Pois é exatamente nesse ponto que a nova lei se encaixa: com a sanção presidencial à criação de uma Empresa Individual de Responsabilidade Limitada, certamente serão reduzidas, e muito, as “sociedades de faz-de-conta” hoje existentes.

A eliminação do requisito de pluralidade de pessoas representa uma importante desburocratização, sendo, portanto, um avanço de destaque em meio a um ordenamento que, atualmente, desestimula o empreendedor em razão de tantas exigências.

A possibilidade de que uma sociedade seja criada por uma única pessoa reduzirá, certamente, a informalidade. Isso porque inúmeras pessoas trabalham nessa condição por não terem a quem se associar. Além disso, para aqueles que hoje trabalham em seu próprio nome, a constituição de uma empresa será a garantia de que seu patrimônio pessoal ficará resguardado, já que a sociedade é quem responderá por direitos e obrigações.

Ademais, incentivar a criação de empresas unipessoais e fomentar a circulação de capital implica a geração de riquezas e criação de postos de trabalho, em total consonância com o momento que a economia nacional está vivendo.

E quais são os requisitos para a criação dessa sociedade?
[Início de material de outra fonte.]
-- ==== Sys2Proof/Machine/Power.lean ====
section
/-! DEFINITION. Power (chapter 17): issue fractions and pauses, rail limits, the power cap, load hints, droop, supply dips that
recover, and temperatures. -/

namespace Sys2Proof.Machine

/-- Nominal voltage of a rail in mV (Table 17.1). -/
def railVolts (r : Nat) : Nat :=
  if r < 8 then 700 else if r < 13 then 750 else if r = 13 then 1100 else 1200

/-- Sum of a list. -/
def sumNat (l : List Nat) : Nat := l.foldl (· + ·) 0

/-- Tile of an element that a targeted test names, as compute die and number; a router stop's or router group's cluster instead. -/
def unitTiles : UnitRef → List (Nat × Nat)
  | .column d t _ _ | .lane d t _ | .tile d t | .bondGroup d t _ => [(d, t)]
  | .routerGroup d c _ | .router d c => (List.range 4).map fun i => (d.val, 4 * c.val + i)
  | _ => []

namespace State

def rail (s : State) (r : Nat) : RailSt := AMap.getD s.power.rails r {}

/-- Rail `r` changed by `f`; PW_RSTAT.FRAC reads 0 while it is paused. -/
def onRail (s : State) (r : Nat) (f : RailSt → RailSt) : State :=
  let x := f (s.rail r)
  { s with power := { s.power with rails := AMap.put s.power.rails r x } }.set (Reg.PW_RSTAT.FRAC r)
    (if x.paused then 0 else x.frac)

/-- Thermal fraction of die `d`: compute dies 0–7, base dies 8–11, the hub 12 (R510). -/
def thermal (s : State) (d : Nat) : Nat := AMap.getD s.power.thermal d 16


/-- A targeted test runs on the tile, which is unavailable meanwhile (Table 2.1). -/
def underTest (s : State) (t : Nat) : Bool :=
  s.repair.testing.any fun u => (unitTiles u).contains (t / 32, s.physTile t % 36)

/-- Effective fraction of a tile (R495), at most 8/16 during a supply dip (R507). -/
def effFrac (s : State) (t : Nat) : Nat :=
  let f := min (min (s.rail (t / 32)).frac (s.rail (8 + t / 64)).frac)
    (min (s.get Reg.PW_EST.G) (min (s.thermal (t / 32)) (s.thermal (8 + t / 64))))
  if s.flag Reg.PW_STAT.BROWN then min f 8 else f

/-- A pause is in force on a tile: of its rails, of the power cap, or of a supply dip (R499, R501, R507). -/
def tilePaused (s : State) (t : Nat) : Bool :=
  (s.rail (t / 32)).paused || (s.rail (8 + t / 64)).paused || s.power.capPause || s.flag Reg.PW_STAT.BROWN

/-- The present cycle within its frame of 16, aligned to node time (R495). -/
def frame (s : State) : Nat := (s.now % 4 * 4 + s.time.frac * 4 / (2 ^ 18 * 10 ^ 9)) % 16

/-- The present cycle is lost, for a unit that the limiter of rail `r` acts on and that is no tile: paused, or gated under the rail's
fraction and the hub's thermal fraction, at most 8/16 during a supply dip (R495, R499, R507, R510). -/
def railGated (s : State) (r : Nat) : Bool :=
  let f := if r = 12 then min (s.rail r).frac (s.thermal 12) else (s.rail r).frac
  (s.rail r).paused || decide ((if s.flag Reg.PW_STAT.BROWN then min f 8 else f) ≤ s.frame)

/-- The node-core clock in MHz: 3.2 GHz × f, at most half of it during a supply dip (R495, R507). -/
def nodeClock (s : State) : Nat :=
  let f := min (s.rail 12).frac (s.thermal 12)
  200 * (if s.flag Reg.PW_STAT.BROWN then min f 8 else f)

/-- A mover fed by rail `r` moves nothing in the present cycle (R495, R497, R507). -/
def moverPaused (s : State) (r : Nat) : Bool := s.railGated r || s.flag Reg.PW_STAT.BROWN

/-- The present cycle is lost to throttling on tile `t`: gated, paused, or one of every two while its cluster's clock is stretched
(R495, R496, R506). -/
def throttled (s : State) (t : Nat) : Bool :=
  s.tilePaused t || decide (s.effFrac t ≤ s.frame) ||
    ((s.rail (t / 32)).stretched.contains (s.physTile t % 36 / 4) && s.time.cycle % 2 == 1)

/-- A fraction is below 16/16 or a pause is in force (R503). -/
def anyThrottle (s : State) : Bool :=
  (List.range 16).any (fun r => (s.rail r).paused || decide ((s.rail r).frac < 16)) || decide (s.get Reg.PW_EST.G < 16)
    || (List.range 13).any (fun d => decide (s.thermal d < 16)) || s.power.capPause || s.flag Reg.PW_STAT.BROWN

/-- PW_STAT.THROT follows; each change from 0 to 1 asserts source 12 (R503). -/
def throtUpdate (s : State) : State :=
  let was := s.flag Reg.PW_STAT.THROT
  let s' := s.setFlag Reg.PW_STAT.THROT s.anyThrottle
  if s.anyThrottle && !was then s'.assertSource 12 else s'

/-! ## Rail limits -/

/-- The integer part of LEAK × 2^((T − 85) / 25): the greatest `n` below `2 ^ k` above `lo` with n^25 ≤ LEAK^25 × 2^(T − 85). -/
def leakRoot (leak : Nat) (temp : Int) : Nat → Nat → Nat
  | 0, lo => lo
  | k + 1, lo =>
    let n := lo + 2 ^ k
    if n ^ 25 * 2 ^ (85 - temp).toNat ≤ leak ^ 25 * 2 ^ (temp - 85).toNat then leakRoot leak temp k n else leakRoot leak temp k lo

/-- The leakage term of a rail in mA, its fraction dropped (R498; Log 7). -/
def leakage (leak : Nat) (temp : Int) : Nat := leakRoot leak (min temp 400) 32 0

/-- A current sample in mA (R498): Σ count × weight pJ over 250 ns at the nominal voltage, and the leakage term. -/
def railCurrent (s : State) (r : Nat) (counts : List Nat) (temp : Int) : Nat :=
  let e := sumNat ((List.range 16).map fun k => counts.getD k 0 * s.get (Reg.PW_WGT.WEIGHT k))
  e * 1000 / (250 * railVolts r) + State.leakage (s.get (Reg.PW_RLEAK.LEAK r)) temp

/-- The rail exists: the FLS-7200H has no VG rail (R2, Table 17.1). -/
def hasRail (s : State) (r : Nat) : Bool := r != 14 || s.ident.g

/-- Droop domains of a rail: the clusters of a compute die, and the quarters of a base die and of the hub (R506). -/
def droopDomains (r : Nat) : Nat := if r < 8 then 9 else if r < 13 then 4 else 0

/-- One sample of a rail's limiter (R499). -/
def railSample (s : State) (r : Nat) (counts : List Nat) (temp : Int) : State :=
  let i := s.railCurrent r counts temp
  let x := s.rail r
  let samples := (i :: x.samples).take 200
  let win := samples.take (4 * s.get (Reg.PW_RLIM.WIN r))
  let n := win.length
  let sum := sumNat win
  let lim := s.get (Reg.PW_RLIM.LIMIT r) * 1000
  let above := decide (lim * n < sum)
  let paused := if x.paused then decide (lim * n * 95 ≤ sum * 100) else above
  let frac :=
    if x.paused && !paused then 8
    else if lim * n * 95 < sum * 100 then max 1 (x.frac - 1)
    else if sum * 100 < lim * n * 85 then min 16 (x.frac + 1)
    else x.frac
  let frac := if lim * 110 < i * 100 then min frac 8 else frac
  let s := s.onRail r fun y => { y with samples := samples, beat := i :: y.beat, frac := frac, paused := paused }
  let s := s.set (Reg.PW_RSTAT.EST r) (min 0xFFFF (sum / n / 100))
  (if above then (s.bump (Reg.PW_ROVER_CNT.COUNT r)).raise Reg.PW_STAT.OVER else s).throtUpdate

/-- What sending the delivery packets of a descriptor hinted `h` does on each VC rail that carries one of its tiles (R505): the
peak tile current is that of one MX.MMA with Kc = 256 every 128 cycles (R498). -/
def loadHint (s : State) (h : Nat) (tiles : List Nat) : State :=
  if h = 0 then s
  else
    ((List.range 8).foldl (fun s r =>
      let mine := tiles.filter fun t => t / 32 == r
      if mine.isEmpty then s
      else
        let peak := s.get (Reg.PW_WGT.WEIGHT 0) * 1000 * 1000 / (128 * 250 * railVolts r)
        let hinted := mine.length * peak * h / 7
        let other := Config.otherTilesCurrent r ((s.rail r).samples.headD 0) mine
        let lim := s.get (Reg.PW_RLIM.LIMIT r) * 1000
        let ok (f : Nat) : Bool := decide ((Config.uncoreCurrent r * 16 + f * hinted + other * 16) * 100 ≤ lim * 95 * 16)
        let f := ((List.range 16).reverse.map (· + 1)).find? ok |>.getD 1
        s.onRail r fun y => { y with frac := f, raised := s.time.cycle + 80000 }) s).throtUpdate

/-! ## The beat of the hub power controller -/

/-- Mean of a list. -/
def meanNat (l : List Nat) : Nat := if l.isEmpty then 0 else sumNat l / l.length

/-- Power of a rail over the beat, in mW (R500). -/
def railPower (s : State) (r : Nat) : Nat := meanNat (s.rail r).beat * railVolts r / 1000

/-- Steps 1 to 4 of R500: the input power in mW, with the telemetry compared. -/
def powerEstimate (s : State) (x : BeatReadings) : Nat × State :=
  let eff := max 1 (Config.efficiency s.start.calibration)
  let rails := (List.range 16).filter s.hasRail
  let est := sumNat (rails.map s.railPower) * 1000 / eff
  let input := max est x.inputPower
  let s := rails.foldl (fun s r =>
    let e := s.railPower r
    let t := x.telemetry.getD r e
    let far := decide (t < (if t < e then e - t else t - e) * 10)
    let n := if far then (s.rail r).drift + 1 else 0
    let s := s.onRail r fun y => { y with beat := [], drift := n }
    if 16 ≤ n then s.raise Reg.PW_STAT.CALDRIFT else s) s
  (input, (s.set Reg.PW_EST.WATTS (min 8191 (input / 1000))).set Reg.PW_SUP.VIN (min 1023 x.inputVolts))

/-- The module fraction and the pause of the power cap (R501). -/
def capStep (s : State) (input : Nat) : State :=
  let inputs := (input :: s.power.inputs).take 250
  let win := inputs.take (s.get Reg.PW_CAP.WIN)
  let n := win.length
  let sum := sumNat win
  let cap := s.get Reg.PW_CAP.WATTS * 1000
  let g := s.get Reg.PW_EST.G
  let g' := if cap * n * 97 < sum * 100 then max 1 (g - 1) else if sum * 100 < cap * n * 90 then min 16 (g + 1) else g
  let pause := if s.power.capPause then decide (cap * n * 97 ≤ sum * 100) else decide (cap * n < sum)
  { s with power := { s.power with inputs := inputs, capPause := pause } }.set Reg.PW_EST.G g'

/-- The warning of each sensor (R510): once for each crossing, a new one only after the reading has fallen 3 °C below WARN. -/
def thermalWarn (s : State) (sensors : List (List Int)) : State :=
  let warn : Int := s.get Reg.PW_THERM.WARN
  let all := sensors.zipIdx.flatMap fun d => d.1.zipIdx.map fun p => (p.1, 16 * d.2 + p.2)
  all.foldl (fun s p =>
    let (t, d) := p
    if warn ≤ t && !s.power.warned.contains d then
      { s with power := { s.power with warned := d :: s.power.warned } }.assertSource 13
    else if t ≤ warn - 3 then { s with power := { s.power with warned := s.power.warned.filter (· != d) } }
    else s) s

/-- Temperatures of a beat: MAXT and the thermal fractions (R510). -/
def thermalStep (s : State) (dies : List Int) : State :=
  let thr : Int := s.get Reg.PW_THERM.THROT
  let hot := dies.foldl max (dies.headD 0)
  let s := s.set Reg.PW_THERM.MAXT (if dies.isEmpty then s.get Reg.PW_THERM.MAXT else (min 255 (max 0 hot)).toNat)
  dies.zipIdx.foldl (fun s p =>
    let (t, d) := p
    let f := s.thermal d
    let f' := if thr ≤ t then max 1 (f - 1) else if t < thr - 3 then min 16 (f + 1) else f
    if f' = f then s
    else { s with power := { s.power with thermal := if f' = 16 then AMap.erase s.power.thermal d
                                                     else AMap.put s.power.thermal d f' } }) s

/-- The per-beat work of the hub power controller (R500, R501, R502, R510). -/
def powerBeat (s : State) (x : BeatReadings) : State :=
  let s := match s.power.capNext with
    | some w =>
      ({ s with power := { s.power with capNext := none } }.set Reg.PW_CAP.WATTS w).set Reg.PW_CAP.WIN (w / 2 ^ 24)
    | none => s
  let (input, s) := s.powerEstimate x
  (((s.capStep input).thermalWarn x.sensors).thermalStep x.dies).throtUpdate

/-! ## The end of a wake -/

/-- The response to the request in mailbox `n` (R567): written to its response page, BUSY cleared, and source 32 or 34 asserted. -/
def mailAnswer (s : State) (n status : Nat) (payload : List Byte) : State :=
  let i := n - 1
  let m := s.tarle.mailboxes.getD i {}
  let at_ (a : Nat) : Byte := AMap.getD m.req a 0
  let page : List Byte := [at_ 0, BitVec.ofNat 8 status] ++ leBytes 2 payload.length ++ [at_ 4, at_ 5, at_ 6, at_ 7] ++ payload
  let rsp : AMap Byte := page.zipIdx.filterMap fun (p : Byte × Nat) => if p.1 = 0 then none else some (p.2, p.1)
  let s := { s with tarle := { s.tarle with mailboxes := s.tarle.mailboxes.set i { m with rsp := rsp } } }
  if n = 1 then (s.setFlag Reg.TRL_STAT.MB1BUSY false).assertSource 32
  else (s.setFlag Reg.TRL_STAT.MB2BUSY false).assertSource 34

/-- The POWER request that asked for the entry is answered (Table 19.8). -/
def answerPower (s : State) (status : Nat) : State :=
  match s.power.asker with
  | some n => ({ s with power := { s.power with asker := none } }).mailAnswer n status []
  | none => s

/-- Run is reached again: the latched and recorded sources become pending, EC_WAKESRC takes the lowest source that started the
wake, the sorter resumes, and the ledgers are to be rebuilt (R489, R491, R492, R516). -/
def toRun (s : State) : State :=
  let wake := s.ec.wake
  let mail := s.ec.latches ++ s.ec.recorded
  let s := { s with
    power := { s.power with sleep := .run, fresh := true }
    sorter := { s.sorter with halted := false }
    ec := { s.ec with wake := [], latches := [], recorded := [] } }
  let s := match wake with
    | [] => s
    | n :: rest => (s.set Reg.EC_WAKESRC.SRC (rest.foldl min n)).raise Reg.EC_WAKESRC.VALID
  let s := mail.foldl (fun (s : State) n => s.setPend n) s
  s.answerPower 0

/-- A wake from Nap completes: the harts resume after their WFI (R516). -/
def napWake (s : State) : State :=
  let s' : State := { s with harts := s.harts.map fun p => (p.1, { p.2 with wfi := false }) }
  s'.toRun

end State

/-! ## Rows -/

/-- RAIL_SAMPLE (R498, R499). -/
def execRailSample (r : Fin 16) (counts : List Nat) (temp : Int) (s : State) : Host.Outcome State Fault Refusal :=
  .next (if s.hasRail r then s.railSample r counts temp else s)

/-- DROOP_DETECT (R506): each such event counts, and the domain's clock runs at half frequency. -/
def execDroopDetect (r domain : Fin 16) (s : State) : Host.Outcome State Fault Refusal :=
  if State.droopDomains r ≤ domain || (s.rail r).stretched.contains domain.val then .next s
  else
    .next ((s.onRail r fun x => { x with stretched := domain.val :: x.stretched }).bump (Reg.PW_DROOP_CNT.COUNT r))

/-- DROOP_RECOVER (R506): the supply has stayed within THR − 10 mV for 64 cycles. -/
def execDroopRecover (r domain : Fin 16) (s : State) : Host.Outcome State Fault Refusal :=
  .next (s.onRail r fun x => { x with stretched := x.stretched.filter (· != domain.val) })

/-- SUPPLY_WARNING (R507): source 1, BROWN, fractions at most 8/16, every tile and mover paused. A fall below the level while BROWN
is set changes nothing more. -/
def execSupplyWarning (s : State) : Host.Outcome State Fault Refusal :=
  if s.flag Reg.PW_STAT.BROWN then .next s
  else .next ((s.assertSource 1).raise Reg.PW_STAT.BROWN).throtUpdate

/-- SUPPLY_RECOVERY (R508). -/
def execSupplyRecovery (s : State) : Host.Outcome State Fault Refusal :=
  if s.flag Reg.PW_STAT.BROWN then
    .next ((((s.bump Reg.PW_BROWN_CNT.COUNT).assertSource 11).setFlag Reg.PW_STAT.BROWN false).throtUpdate)
  else .next s

end Sys2Proof.Machine
end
Dois deles merecem destaque: cada pessoa só poderá ser sócia de uma única Eireli e o capital social da empresa deve estar integralizado e corresponder a, no mínimo, cem vezes o salário mínimo vigente no país. Este requisito visa trazer segurança aos possíveis credores da Eireli.

Como se vê, a intenção do legislador é interessante e busca amenizar diversos problemas que atualmente verificamos no dia-a-dia das sociedades. Agora, devemos esperar a sanção presidencial e ver como a lei se comporta na prática.